Frequently asked questions

Is Fugu Max or IBM Granite 4.1 better for coding?

Public SWE-Bench figures are not available for either model, so the honest test is your own repository — run an identical real bug through both. By design, Fugu Max leans toward cost-efficient multi-agent orchestration — undercuts claude sonnet 5 and kimi k3 on output cost by a claimed 40-60% while IBM Granite 4.1 leans toward enterprise-grade open weights - apache 2.0, iso 42001-certified, cryptographically signed, and that positioning usually predicts which feels better on your codebase.

Which is cheaper, Fugu Max or IBM Granite 4.1?

IBM Granite 4.1 is open-weight, so self-hosting means no per-token fee (you pay for hardware instead), while Fugu Max is API-metered at $2/$6 per 1M tokens. For most teams without GPUs, the API model is cheaper to start; at very high volume, self-hosting can win.

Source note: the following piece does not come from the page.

-- ==== Sys2Proof/Syntax.lean ====
section
/-! DEFINITION. The commands of the QX4: one constructor per row of the operation table. -/
namespace Sys2Proof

Which has the bigger context window?

Fugu Max — 1M tokens vs 512K, about 2× larger. Useful only if the model actually reasons over the full window, which not all do.

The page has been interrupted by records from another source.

/-- Write a record into the retention buffer, and mark it for flash if its severity asks for that (R496). -/
def writeLog (t : Nat) (b : LogBody) (s : State) : State :=
  let r : LogRec := ⟨s.askar.nextSeq, t, b⟩
  let full := decide (4096 ≤ s.askar.log.length)
  let old := if full then s.askar.log.take 1 else []
  let lost := s.askar.toFlash.any fun x => old.contains x
  let kept := s.askar.toFlash.filter fun x => !old.contains x
  let persist := decide (num s 0x2D20 4 2 ≤ b.sev)
  let a := { s.askar with
    nextSeq := (s.askar.nextSeq + 1) % 2 ^ 32
    log := (if full then s.askar.log.drop 1 else s.askar.log) ++ [r]
    toFlash := if persist then kept ++ [r] else kept }
  let s := { s with askar := a }
  if lost then logLost s else s

/-- Log an event: in the buffer while Askar serves, in the hardware event queue otherwise (R496). -/
def logRec (b : LogBody) (s : State) : State :=
  if s.askar.run = .serving then writeLog s.askar.timeNs b s
  else if s.askar.hwQueue.length < 512 then
    { s with askar := { s.askar with hwQueue := s.askar.hwQueue ++ [(s.askar.timeNs, b)] } }
  else logLost s

/-- Advance a counter and log its new value (R494). -/
def countLog (idx sub w sev : Nat) (ctx part die : Nat) (s : State) : State :=
  let s := bumpBy idx sub w 1 s
  logRec { index := idx, sub := sub, sev := sev, ctx := ctx, part := part, die := die,
           payload := leBytes (w / 8) (num s idx sub 0) } s

/-- Log an event with no counter: the object that reports it, and its value (R494). -/
def logEvent (idx sub sev : Nat) (payload : List Byte) (s : State) : State :=
  logRec { index := idx, sub := sub, sev := sev, payload := payload } s

/-- An ignored input: counted, and logged once in each 1 s interval (R78, R79). -/
def ignored (idx sub : Nat) (s : State) : State :=
  let s := bump idx sub s
  let now := time s / 1000000000
  if sfind s.dict.ignLogged (256 * idx + sub) = some now then s
  else
    logRec { index := idx, sub := sub, sev := 1, payload := leBytes 4 (num s idx sub 0) }
      { s with dict := { s.dict with ignLogged := sput s.dict.ignLogged (256 * idx + sub) now } }

/-! ### Interrupts (R397) -/

/-- A function's key in tables: 0 the PF, 1 + n VF n. -/
def fnKey : Fn → Nat
  | .pf => 0
  | .vf n => n + 1

def msixGet (s : State) (fn : Fn) (v : Nat) : MsixEntry := sget {} s.host.msix (2048 * fnKey fn + v)

def setMsix (fn : Fn) (v : Nat) (e : MsixEntry) (s : State) : State :=
  { s with host := { s.host with msix := sput s.host.msix (2048 * fnKey fn + v) e } }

Can I use both Fugu Max and IBM Granite 4.1 together?

Yes — a multi-model platform like LumiChats gives you Fugu Max, IBM Granite 4.1 and 40+ others under one ₹69/day pass (about $1/day), so you can draft with one and cross-check with the other instead of buying two subscriptions.

Which is newer, Fugu Max or IBM Granite 4.1?

Fugu Max — released September 10, 2026, about 4 months after IBM Granite 4.1.

Related comparisons

Specifications and benchmarks reflect publicly reported figures as of June 2026 and may change as providers release updates. Always verify on your own workload.